A Day At The Great Wall Mall -- The Future Of Asian Shopping? The Cars Are Heading To Kent

An elderly Chinese man slowly pushes his 2-year-old granddaughter in a grocery cart. Ahead, his daughter Mei bags a few waxy yellow star fruit as her buzz-cut son tugs on her Betty Boop shirt.

He spots an opening in the wall of grocery carts and slips through. Past the shelves of spiky frozen durian, Dong Jie trails Mei her through the produce section with the precise maneuvers of an F-15. One wrong turn, and he could get jackknifed by grocery-cart gridlock.

Mei's mother shuffles over with a bunch of gau choy. "Hao chi!" she chirps in Mandarin as she gently places the green shoots in the cart. "Good to eat."

Around them a cacophony of Vietnamese, Tagalog, Japanese and Korean clatters against the walls. Three cardigan-clad elderly women pick over 3-pound hunks of winter melon. "Look how pretty this taro is!" one exclaims in Cantonese as she spots the freckled slices of the tuber. "All peeled, wrapped and cleaned!" "Aiyaa, you should make tapioca taro," her friend suggests. "Just boil until tender, then . . ."

Next door, stylists are coaxing curls into stick-straight Asian hair at the Lotus Hair Salon. Grocery carts have been abandoned outside the doors of Pho To Chau for steaming bowls of Vietnamese rice noodles. Kids are begging their parents for Pokemon cards at the Sweet Kitty store. "A Hard Day's Night" plays over the mall speakers.

It's Saturday at the Great Wall Mall.

The 100,000-square-foot pagoda of stucco in Kent is the Pacific Northwest's first indoor suburban Asian mall. This is the future of Asian shopping. Think Southcenter Shopping Center - except instead of a Bon Marche, the big store is 99 Ranch Market, the equivalent of an Asian Larry's Market. Instead of Waldenbooks, there's Evergreen Bookstore, selling Chinese newspapers, books, magazines (even Asian Penthouse). Instead of Hot Dog on a Stick, at Mak's Juice and Desserts you can buy the same bags of waffle balls they hawk on the streets of Hong Kong.

That's the Great Wall Mall: From DKNY eyewear to Shiseido eye cream, the goods target the new higher-income Asian community in the Puget Sound region - a new generasian, if you will.

What does the new generasian want? Parking.
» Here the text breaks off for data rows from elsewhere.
-- ==== Sys2Proof/Machine/RegMap.lean ====
section
/-! DEFINITION. The BAR0 register map: one descriptor per register field of the spec's register tables
(offset, bits, access code of Table 0.4, reset value, range under R425, profile setting or not), the lookup of
an address (R450), and one named constant per field. Addresses are byte offsets in BAR0 (Table 16.11). -/

namespace Sys2Proof.Machine

/-- Access codes of Table 0.4 (00_scope R6). -/
inductive Acc where
  | rw | ro | wo | w1c | w1s | roc | rwl
  deriving DecidableEq, Repr

/-- One field of a BAR0 register: byte address of its word, lowest bit, width. -/
structure Fld where
  addr : Nat
  lo : Nat
  w : Nat
  deriving DecidableEq, Repr

/-- One row of a register table. `rng` lists the admitted intervals (R425); empty = every value.
`prof` marks a profile setting (16 R443, Table 16.9); `half` is 1 for the lower and 2 for the upper word of a 64-bit value (00_scope R5). -/
structure FieldRow where
  off : Nat
  lo : Nat
  w : Nat
  acc : Acc
  rst : Nat
  rng : List (Nat × Nat) := []
  prof : Bool := false
  half : Nat := 0
  deriving DecidableEq, Repr

/-- A replicated group of rows: instance (i, j) lies at base + s1*i + s2*j (16 Table 16.11 and the captions). -/
structure RegGroup where
  base : Nat
  s1 : Nat
  n1 : Nat
  s2 : Nat
  n2 : Nat
  rows : List FieldRow
  deriving DecidableEq, Repr

/-- The offset inside one instance of the group that byte address `a` has, if it lies in the group. -/
def RegGroup.offsetOf (g : RegGroup) (a : Nat) : Option Nat :=
  if a < g.base then none
  else
    let r := a - g.base
    if r / g.s1 < g.n1 then
      let q := r % g.s1
      if q / g.s2 < g.n2 then some (q % g.s2) else none
    else none

/-- The rows of the word at byte address `a` in the group. -/
def RegGroup.rowsAt (g : RegGroup) (a : Nat) : List FieldRow :=
  match g.offsetOf a with
  | none => []
  | some o => g.rows.filter (fun f => f.off == o)

/-- Register groups of block POS. -/
def groupsPos : List RegGroup := [
  ⟨0x30000, 0x1000000, 1, 0x1000000, 1,
    [⟨0x0, 0, 3, .rwl, 0, [(0, 4)], false, 0⟩,
     ⟨0x0, 4, 3, .rwl, 1, [(0, 3)], false, 0⟩,
     ⟨0x0, 7, 1, .rwl, 0, [], false, 0⟩,
     ⟨0x4, 0, 1, .ro, 0, [], false, 0⟩,
     ⟨0x4, 1, 1, .ro, 0, [], false, 0⟩,
     ⟨0x4, 2, 1, .ro, 0, [], false, 0⟩,
     ⟨0x4, 3, 1, .ro, 0, [], false, 0⟩,
     ⟨0x4, 8, 4, .ro, 0, [], false, 0⟩,
     ⟨0x8, 0, 1, .wo, 0, [], false, 0⟩,
     ⟨0x8, 1, 1, .wo, 0, [], false, 0⟩,
     ⟨0x8, 2, 1, .wo, 0, [], false, 0⟩,
     ⟨0x10, 0, 32, .ro, 0, [], false, 1⟩,
     ⟨0x14, 0, 32, .ro, 0, [], false, 2⟩,
     ⟨0x18, 0, 32, .ro, 0, [], false, 1⟩,
     ⟨0x1C, 0, 32, .ro, 0, [], false, 2⟩,
     ⟨0x20, 0, 32, .rw, 0, [], false, 1⟩,
     ⟨0x24, 0, 32, .rw, 0, [], false, 2⟩,
     ⟨0x28, 0, 32, .ro, 0, [], false, 0⟩,
     ⟨0x2C, 0, 16, .rw, 4, [], false, 0⟩,
     ⟨0x30, 0, 5, .rwl, 0xE, [(10, 20)], false, 0⟩,
     ⟨0x34, 0, 32, .roc, 0, [], false, 0⟩,
     ⟨0x38, 0, 32, .roc, 0, [], false, 0⟩,
     ⟨0x3C, 0, 16, .rw, 0x100, [], false, 0⟩]⟩,
  ⟨0x30100, 0x40, 4, 0x40, 1,
    [⟨0x0, 0, 1, .rwl, 0, [], false, 0⟩,
     ⟨0x0, 1, 1, .rwl, 0, [], false, 0⟩,
     ⟨0x0, 2, 2, .rwl, 0, [(0, 2)], false, 0⟩,
     ⟨0x0, 4, 1, .rwl, 0, [], false, 0⟩,
     ⟨0x0, 5, 2, .rwl, 0, [(0, 2)], false, 0⟩,
     ⟨0x4, 0, 6, .w1c, 0, [], false, 0⟩,
     ⟨0x8, 0, 32, .rwl, 0, [], false, 1⟩,
     ⟨0xC, 0, 32, .rwl, 1, [], false, 2⟩,
     ⟨0x10, 0, 32, .ro, 0, [], false, 1⟩,
     ⟨0x14, 0, 32, .ro, 0, [], false, 2⟩,
     ⟨0x18, 0, 32, .rw, 0, [], false, 0⟩,
     ⟨0x1C, 0, 16, .rw, 0, [], false, 0⟩,
     ⟨0x20, 0, 14, .ro, 0, [], false, 0⟩]⟩]

/-- Register groups of block ITM. [DESIGN CHOICE, unsafe, log 113] -/
def groupsItm : List RegGroup := [
  ⟨0x40000, 0x1000000, 1, 0x1000000, 1,
    [⟨0x0, 0, 13, .ro, 0, [], false, 0⟩,
     ⟨0x0, 16, 1, .w1c, 0, [], false, 0⟩,
     ⟨0x4, 0, 13, .roc, 0, [], false, 0⟩,
     ⟨0x8, 0, 32, .rwl, 0, [], false, 0⟩,
     ⟨0xC, 0, 32, .rw, 0, [], false, 0⟩,
     ⟨0x10, 0, 1, .ro, 0, [], false, 0⟩]⟩,
  ⟨0x40040, 0x30, 1, 0x4, 12,
    [⟨0x0, 0, 32, .ro, 0, [], false, 0⟩]⟩,
  ⟨0x40100, 0x20, 8, 0x20, 1,
    [⟨0x0, 0, 1, .rwl, 0, [], false, 0⟩,
     ⟨0x0, 1, 1, .rwl, 0, [], false, 0⟩,
     ⟨0x0, 2, 1, .rwl, 0, [], false, 0⟩,
     ⟨0x4, 0, 20, .rwl, 0x1388, [(0, 1000000)], false, 0⟩,
     ⟨0x8, 0, 32, .rw, 0x100000, [], false, 0⟩,
     ⟨0xC, 0, 32, .rw, 0, [], true, 1⟩,
     ⟨0x10, 0, 32, .rw, 0, [], true, 2⟩,
     ⟨0x14, 0, 32, .roc, 0, [], false, 0⟩,
     ⟨0x18, 0, 32, .ro, 0, [], false, 0⟩]⟩]

/-- Register groups of block FIR. -/
def groupsFir : List RegGroup := [
  ⟨0x50000, 0x1000000, 1, 0x1000000, 1,
    [⟨0x0, 0, 1, .ro, 0, [], false, 0⟩,
     ⟨0x0, 1, 1, .ro, 0, [], false, 0⟩,
     ⟨0x8, 0, 32, .rw, 0x3E8, [], false, 0⟩,
     ⟨0xC, 0, 16, .rw, 0x1000, [], false, 0⟩,
     ⟨0x10, 0, 10, .rwl, 0x28, [(0, 1000)], false, 0⟩,
     ⟨0x14, 0, 32, .ro, 0, [], false, 0⟩,
     ⟨0x18, 0, 32, .ro, 0, [], false, 0⟩,
     ⟨0x20, 0, 32, .roc, 0, [], false, 0⟩,
     ⟨0x24, 0, 32, .roc, 0, [], false, 0⟩,
     ⟨0x28, 0, 32, .roc, 0, [], false, 0⟩]⟩,
  ⟨0x51000, 0x10, 512, 0x10, 1,
    [⟨0x0, 0, 1, .rw, 0, [], true, 0⟩,
     ⟨0x0, 1, 5, .rw, 0, [], true, 0⟩,
     ⟨0x0, 6, 4, .rw, 0, [], true, 0⟩,
     ⟨0x4, 0, 24, .rw, 0, [], true, 0⟩,
     ⟨0x8, 0, 32, .rw, 0, [(0, 1000000), (4293967296, 4294967295)], true, 0⟩]⟩]

/-- Register groups of block JOB. -/
def groupsJob : List RegGroup := [
  ⟨0x80000, 0x1000000, 1, 0x1000000, 1,
    [⟨0x0, 0, 4, .wo, 0, [(1, 9)], false, 0⟩,
     ⟨0x4, 0, 8, .ro, 0, [], false, 0⟩,
     ⟨0x4, 8, 1, .ro, 0, [], false, 0⟩,
     ⟨0x4, 9, 1, .w1c, 0, [], false, 0⟩,
     ⟨0x4, 16, 16, .ro, 0, [], false, 0⟩,
     ⟨0x40, 0, 4, .ro, 0, [], false, 0⟩,
     ⟨0x40, 4, 5, .ro, 0, [], false, 0⟩,
     ⟨0x40, 12, 1, .ro, 0, [], false, 0⟩,
     ⟨0x40, 13, 1, .ro, 0, [], false, 0⟩,
     ⟨0x44, 0, 1, .ro, 0, [], false, 0⟩,
     ⟨0x44, 1, 1, .ro, 0, [], false, 0⟩,
     ⟨0x44, 2, 2, .ro, 0, [], false, 0⟩,
     ⟨0x48, 0, 32, .ro, 0, [], false, 1⟩,
     ⟨0x4C, 0, 32, .ro, 0, [], false, 2⟩,
     ⟨0x50, 0, 32, .ro, 0, [], false, 0⟩,
     ⟨0x60, 0, 4, .rw, 0, [], false, 0⟩,
     ⟨0x60, 16, 16, .rw, 0, [], false, 0⟩,
     ⟨0x64, 0, 32, .roc, 0, [], false, 0⟩,
     ⟨0x70, 0, 32, .ro, 0, [], false, 1⟩,
     ⟨0x74, 0, 32, .ro, 0, [], false, 2⟩,
     ⟨0x80, 0, 4, .rw, 0, [], false, 0⟩,
     ⟨0xA4, 0, 4, .ro, 0, [], false, 0⟩,
     ⟨0xA8, 0, 32, .ro, 0, [], false, 1⟩,
     ⟨0xAC, 0, 32, .ro, 0, [], false, 2⟩]⟩,
  ⟨0x80010, 0x18, 1, 0x4, 6,
    [⟨0x0, 0, 32, .rw, 0, [], false, 0⟩]⟩,
  ⟨0x80084, 0x20, 1, 0x4, 8,
    [⟨0x0, 0, 32, .ro, 0, [], false, 0⟩]⟩,
  ⟨0x80100, 0x20, 16, 0x20, 1,
    [⟨0x0, 0, 3, .ro, 0, [], false, 0⟩,
     ⟨0x0, 4, 2, .ro, 0, [], false, 0⟩,
     ⟨0x0, 8, 1, .ro, 0, [], false, 0⟩,
     ⟨0x4, 0, 32, .ro, 0, [], false, 1⟩,
     ⟨0x8, 0, 32, .ro, 0, [], false, 2⟩,
     ⟨0xC, 0, 32, .ro, 0, [], false, 1⟩,
     ⟨0x10, 0, 32, .ro, 0, [], false, 2⟩,
     ⟨0x14, 0, 32, .ro, 0, [], false, 0⟩,
     ⟨0x18, 0, 8, .ro, 0, [], false, 0⟩,
     ⟨0x1C, 0, 32, .ro, 0, [], false, 0⟩]⟩,
  ⟨0x80400, 0x40, 16, 0x40, 1,
    [⟨0x0, 0, 3, .ro, 0, [], false, 0⟩,
     ⟨0x0, 4, 2, .ro, 0, [], false, 0⟩,
     ⟨0x0, 8, 1, .ro, 0, [], false, 0⟩,
     ⟨0x0, 12, 4, .ro, 0, [], false, 0⟩,
     ⟨0x0, 16, 2, .ro, 0, [], false, 0⟩,
     ⟨0x4, 0, 32, .ro, 0, [], false, 1⟩,
     ⟨0x8, 0, 32, .ro, 0, [], false, 2⟩,
     ⟨0xC, 0, 32, .ro, 0, [], false, 0⟩,
     ⟨0x10, 0, 32, .ro, 0, [], false, 0⟩,
     ⟨0x14, 0, 32, .ro, 0, [], false, 1⟩,
     ⟨0x18, 0, 32, .ro, 0, [], false, 2⟩,
     ⟨0x1C, 0, 32, .ro, 0, [], false, 0⟩]⟩]

/-- Register groups of block EXP. -/
def groupsExp : List RegGroup := [
  ⟨0x90000, 0x1000000, 1, 0x1000000, 1,
    [⟨0x0, 0, 32, .w1c, 0, [], false, 0⟩,
     ⟨0x4, 0, 32, .roc, 0, [], false, 0⟩,
     ⟨0x8, 0, 32, .roc, 0, [], false, 0⟩,
     ⟨0xC, 0, 32, .roc, 0, [], false, 0⟩]⟩,
  ⟨0x91000, 0x400, 32, 0x400, 1,
    [⟨0x0, 0, 3, .ro, 0, [], false, 0⟩,
     ⟨0x0, 4, 4, .ro, 0, [], false, 0⟩,
     ⟨0x0, 8, 8, .ro, 0, [], false, 0⟩,
     ⟨0x4, 0, 16, .ro, 0, [], false, 0⟩,
     ⟨0x8, 0, 32, .ro, 0, [], false, 0⟩,
     ⟨0xC, 0, 32, .ro, 0, [], false, 0⟩,
     ⟨0x10, 0, 32, .ro, 0, [], false, 1⟩,
     ⟨0x14, 0, 32, .ro, 0, [], false, 2⟩,
     ⟨0x18, 0, 32, .ro, 0, [], false, 0⟩,
     ⟨0x1C, 0, 3, .ro, 0, [], false, 0⟩,
     ⟨0x20, 0, 32, .ro, 0, [], false, 1⟩,
     ⟨0x24, 0, 32, .ro, 0, [], false, 2⟩,
     ⟨0x28, 0, 32, .roc, 0xFFFFFFFF, [], false, 0⟩,
     ⟨0x2C, 0, 32, .roc, 0, [], false, 0⟩,
     ⟨0x30, 0, 32, .roc, 0, [], false, 0⟩]⟩,
  ⟨0x99000, 0x400, 2, 0x400, 1,
    [⟨0x0, 0, 1, .wo, 0, [], false, 0⟩,
     ⟨0x0, 1, 1, .wo, 0, [], false, 0⟩,
     ⟨0x4, 0, 2, .rw, 1, [], false, 0⟩,
     ⟨0x4, 4, 3, .rw, 7, [], false, 0⟩,
     ⟨0x4, 8, 2, .rw, 1, [(1, 2)], false, 0⟩,
     ⟨0x4, 12, 3, .rw, 4, [(1, 2), (4, 4)], false, 0⟩,
     ⟨0x8, 0, 32, .rw, 0, [], false, 0⟩,
     ⟨0xC, 0, 8, .rw, 0, [], false, 0⟩,
     ⟨0xC, 8, 8, .rw, 0, [], false, 0⟩,
     ⟨0xC, 16, 16, .rw, 0, [], false, 0⟩,
     ⟨0x10, 0, 16, .rw, 0, [], false, 0⟩,
     ⟨0x10, 16, 16, .rw, 0, [], false, 0⟩,
     ⟨0x14, 0, 1, .ro, 0, [], false, 0⟩,
     ⟨0x14, 1, 1, .w1c, 0, [], false, 0⟩,
     ⟨0x14, 2, 1, .w1c, 0, [], false, 0⟩,
     ⟨0x14, 8, 8, .ro, 0, [], false, 0⟩,
     ⟨0x18, 0, 32, .ro, 0, [], false, 0⟩,
     ⟨0x1C, 0, 32, .ro, 0, [], false, 0⟩,
     ⟨0x20, 0, 32, .ro, 0, [], false, 0⟩,
     ⟨0x24, 0, 32, .ro, 0, [], false, 0⟩,
     ⟨0x28, 0, 32, .ro, 0, [], false, 0⟩,
     ⟨0x2C, 0, 1, .ro, 0, [], false, 0⟩,
     ⟨0x30, 0, 32, .ro, 0, [], false, 1⟩,
     ⟨0x34, 0, 32, .ro, 0, [], false, 2⟩,
     ⟨0x38, 0, 32, .roc, 0, [], false, 0⟩,
     ⟨0x3C, 0, 32, .roc, 0, [], false, 0⟩]⟩]

/-- Register groups of block CMP. -/
def groupsCmp : List RegGroup := [
  ⟨0xA0000, 0x1000000, 1, 0x1000000, 1,
    [⟨0x0, 0, 1, .wo, 0, [], false, 0⟩,
     ⟨0x0, 1, 1, .wo, 0, [], false, 0⟩,
     ⟨0x0, 2, 1, .wo, 0, [], false, 0⟩,
     ⟨0x0, 3, 1, .wo, 0, [], false, 0⟩,
     ⟨0x4, 0, 1, .ro, 0, [], false, 0⟩,
     ⟨0x4, 1, 1, .ro, 0, [], false, 0⟩,
     ⟨0x4, 8, 8, .ro, 0, [], false, 0⟩,
     ⟨0x4, 16, 8, .ro, 0, [], false, 0⟩,
     ⟨0x8, 0, 32, .ro, 0, [], false, 0⟩,
     ⟨0xC, 0, 5, .rw, 0, [], false, 0⟩,
     ⟨0x10, 0, 32, .ro, 0, [], false, 0⟩,
     ⟨0x14, 0, 32, .ro, 0, [], false, 0⟩,
     ⟨0x18, 0, 32, .roc, 0, [], false, 0⟩,
     ⟨0x20, 0, 11, .wo, 0, [], false, 0⟩,
     ⟨0x24, 0, 8, .ro, 0, [], false, 0⟩,
     ⟨0x24, 16, 16, .ro, 0, [], false, 0⟩,
     ⟨0x28, 0, 11, .ro, 0, [], false, 0⟩,
     ⟨0x28, 16, 11, .ro, 0, [], false, 0⟩,
     ⟨0x2C, 0, 20, .ro, 0, [], false, 0⟩,
     ⟨0x30, 0, 32, .ro, 0, [], false, 0⟩,
     ⟨0x34, 0, 32, .ro, 0, [], false, 0⟩,
     ⟨0x40, 0, 11, .rwl, 8, [(1, 1024)], false, 0⟩,
     ⟨0x44, 0, 13, .rwl, 0x100, [(2, 4096)], false, 0⟩,
     ⟨0x48, 0, 32, .ro, 0, [], false, 0⟩,
     ⟨0x4C, 0, 32, .ro, 0, [], false, 0⟩,
     ⟨0x50, 0, 21, .roc, 0, [], false, 0⟩,
     ⟨0x54, 0, 1, .rw, 0, [], true, 0⟩,
     ⟨0x60, 0, 32, .roc, 0, [], false, 0⟩,
     ⟨0x64, 0, 32, .roc, 0, [], false, 0⟩,
     ⟨0x68, 0, 32, .roc, 0, [], false, 0⟩] ++
    [⟨0x6C, 0, 32, .roc, 0, [], false, 0⟩,
     ⟨0x70, 0, 32, .roc, 0, [], false, 0⟩,
     ⟨0x80, 0, 4, .rw, 0, [], false, 0⟩,
     ⟨0x84, 0, 32, .ro, 0, [], false, 1⟩,
     ⟨0x88, 0, 32, .ro, 0, [], false, 2⟩,
     ⟨0x8C, 0, 16, .ro, 0, [], false, 0⟩]⟩,
  ⟨0xA1000, 0x400, 1, 0x4, 256,
    [⟨0x0, 0, 32, .wo, 0, [], false, 0⟩]⟩,
  ⟨0xA0100, 0x4, 8, 0x4, 1,
    [⟨0x0, 0, 4, .rw, 0, [], true, 0⟩,
     ⟨0x0, 4, 1, .rw, 0, [], true, 0⟩]⟩,
  ⟨0xA0200, 0x20, 16, 0x20, 1,
    [⟨0x0, 0, 32, .rw, 0, [], true, 1⟩,
     ⟨0x4, 0, 32, .rw, 0, [], true, 2⟩,
     ⟨0x8, 0, 32, .rw, 0xFFFFFFFF, [], true, 1⟩,
     ⟨0xC, 0, 32, .rw, 0xFFFFFFFF, [], true, 2⟩,
     ⟨0x10, 0, 16, .rw, 1, [(1, 65535)], true, 0⟩,
     ⟨0x14, 0, 1, .rw, 0, [], true, 0⟩,
     ⟨0x14, 1, 1, .rw, 0, [], true, 0⟩]⟩]

/-- Register groups of block DOS. -/
def groupsDos : List RegGroup := [
  ⟨0xB0000, 0x1000000, 1, 0x1000000, 1,
    [⟨0x0, 0, 1, .wo, 0, [], false, 0⟩,
     ⟨0x4, 0, 1, .ro, 0, [], false, 0⟩,
     ⟨0x4, 1, 1, .ro, 1, [], false, 0⟩,
     ⟨0x4, 2, 1, .ro, 0, [], false, 0⟩,
     ⟨0x4, 3, 1, .ro, 0, [], false, 0⟩,
     ⟨0x4, 4, 1, .ro, 0, [], false, 0⟩,
     ⟨0x4, 8, 8, .ro, 0, [], false, 0⟩,
     ⟨0x8, 0, 16, .ro, 0, [], false, 0⟩,
     ⟨0x10, 0, 32, .ro, 0, [], false, 1⟩,
     ⟨0x14, 0, 32, .ro, 0, [], false, 2⟩,
     ⟨0x18, 0, 32, .roc, 0, [], false, 0⟩,
     ⟨0x1C, 0, 32, .roc, 0, [], false, 0⟩,
     ⟨0x20, 0, 32, .roc, 0, [], false, 0⟩,
     ⟨0x24, 0, 32, .roc, 0, [], false, 0⟩,
     ⟨0x28, 0, 1, .wo, 0, [], false, 0⟩]⟩,
  ⟨0xB0100, 0x10, 8, 0x10, 1,
    [⟨0x0, 0, 16, .rw, 0, [], true, 0⟩,
     ⟨0x0, 16, 8, .rw, 0, [], true, 0⟩,
     ⟨0x0, 24, 8, .rw, 0, [], true, 0⟩,
     ⟨0x4, 0, 8, .rw, 0, [], true, 0⟩,
     ⟨0x4, 8, 8, .rw, 0, [], true, 0⟩,
     ⟨0x4, 16, 1, .rw, 0, [], true, 0⟩]⟩]

/-- Register groups of block LAS. -/
def groupsLas : List RegGroup := [
  ⟨0xC0000, 0x1000000, 1, 0x1000000, 1,
    [⟨0x0, 0, 1, .wo, 0, [], false, 0⟩,
     ⟨0x0, 1, 1, .wo, 0, [], false, 0⟩,
     ⟨0x0, 2, 1, .wo, 0, [], false, 0⟩,
     ⟨0x4, 0, 1, .ro, 0, [], false, 0⟩,
     ⟨0x4, 1, 1, .ro, 0, [], false, 0⟩,
     ⟨0x4, 2, 1, .ro, 0, [], false, 0⟩,
     ⟨0x4, 3, 1, .ro, 0, [], false, 0⟩,
     ⟨0x4, 4, 1, .ro, 0, [], false, 0⟩,
     ⟨0x4, 8, 8, .ro, 0, [], false, 0⟩,
     ⟨0x4, 16, 1, .ro, 0, [], false, 0⟩,
     ⟨0x4, 17, 1, .ro, 0, [], false, 0⟩,
     ⟨0x8, 0, 18, .ro, 0, [], false, 0⟩,
     ⟨0xC, 0, 3, .rwl, 4, [(1, 2), (4, 4)], false, 0⟩,
     ⟨0xC, 8, 5, .rwl, 4, [(2, 16)], false, 0⟩,
     ⟨0xC, 16, 5, .rwl, 4, [(2, 16)], false, 0⟩,
     ⟨0x10, 0, 1, .rw, 0, [], false, 0⟩,
     ⟨0x10, 1, 4, .rw, 0xF, [], false, 0⟩,
     ⟨0x10, 8, 1, .wo, 0, [], false, 0⟩,
     ⟨0x14, 0, 32, .rwl, 0, [], false, 1⟩,
     ⟨0x18, 0, 32, .rwl, 0, [], false, 2⟩,
     ⟨0x1C, 0, 32, .rwl, 0, [], false, 1⟩,
     ⟨0x20, 0, 32, .rwl, 0, [], false, 2⟩,
     ⟨0x24, 0, 2, .rwl, 0, [(0, 2)], false, 0⟩,
     ⟨0x50, 0, 32, .ro, 0, [], false, 1⟩,
     ⟨0x54, 0, 32, .ro, 0, [], false, 2⟩,
     ⟨0x58, 0, 32, .ro, 0, [], false, 0⟩,
     ⟨0x5C, 0, 32, .ro, 0, [], false, 0⟩,
     ⟨0x60, 0, 32, .ro, 0x1D4C0, [], false, 0⟩,
     ⟨0x64, 0, 32, .roc, 0, [], false, 0⟩,
     ⟨0x68, 0, 32, .roc, 0, [], false, 0⟩] ++
    [⟨0x6C, 0, 32, .roc, 0, [], false, 0⟩,
     ⟨0x70, 0, 32, .roc, 0, [], false, 0⟩,
     ⟨0x74, 0, 32, .roc, 0, [], false, 0⟩,
     ⟨0x78, 0, 19, .ro, 0, [], false, 0⟩,
     ⟨0x80, 0, 32, .ro, 0, [], false, 1⟩,
     ⟨0x84, 0, 32, .ro, 0, [], false, 2⟩]⟩,
  ⟨0xC0030, 0x10, 2, 0x10, 1,
    [⟨0x0, 0, 32, .rwl, 0, [], false, 1⟩,
     ⟨0x4, 0, 32, .rwl, 0, [], false, 2⟩,
     ⟨0x8, 0, 32, .rwl, 0, [], false, 1⟩,
     ⟨0xC, 0, 32, .rwl, 0, [], false, 2⟩]⟩,
  ⟨0xC0100, 0x4, 32, 0x4, 1,
    [⟨0x0, 0, 3, .rw, 0, [(0, 4)], true, 0⟩,
     ⟨0x0, 4, 1, .rw, 0, [], true, 0⟩]⟩,
  ⟨0xC0400, 0x4, 256, 0x4, 1,
    [⟨0x0, 0, 16, .rw, 0, [], true, 0⟩]⟩,
  ⟨0xC1000, 0x4, 512, 0x4, 1,
    [⟨0x0, 0, 8, .rw, 0, [], true, 0⟩]⟩,
  ⟨0xC2000, 0x10, 256, 0x10, 1,
    [⟨0x0, 0, 1, .ro, 0, [], false, 0⟩,
     ⟨0x0, 1, 1, .ro, 0, [], false, 0⟩,
     ⟨0x4, 0, 32, .ro, 0, [], false, 0⟩,
     ⟨0x8, 0, 32, .ro, 0, [], false, 0⟩,
     ⟨0xC, 0, 32, .ro, 0, [], false, 0⟩]⟩]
Asian suburbanites don't want to parallel-park a Jeep Grand Cherokee while conducting a conversation on their cell phones. They want to single-handedly whip into parking slots neatly divided by white paint and lined with green shrubbery. On this Saturday, minivans, SUVs and Lexus sedans circle like vultures for choice spots closest to the sliding-door entrances.

The mall's exterior is a beige affair, with faux Great Wall towers and green tiling that approximates a pagoda roof. Two stone lions guard the entrance, replicas of the ones outside the emperor's home at the Forbidden City in Beijing.

Inside, the mall has more services than St. Mark's Episcopal. Next to the front doors, a couple is opening an investment account with Charles Schwab. This is the fifth branch the San Francisco-based brokerage has targeted toward Asian investors. All its financial specialists must be trilingual; even the intern passing out copies of the Internet business magazine The Industry Standard speaks English, Mandarin and Cantonese. A sleek computer kiosk offers instructions in English and Chinese on how to open an account.

If the stress of day trading starts to wear on you, you can go next door for herbal healing. At Pacific Herb and Grocery, owner Adon Mar helps a Latina woman find loquat syrup to treat her diabetic husband's cough. Behind the counter, a large jar contains several pounds of Indonesian bird's nest, harvested from the saliva the birds use to build their nests. An ounce sells for $250.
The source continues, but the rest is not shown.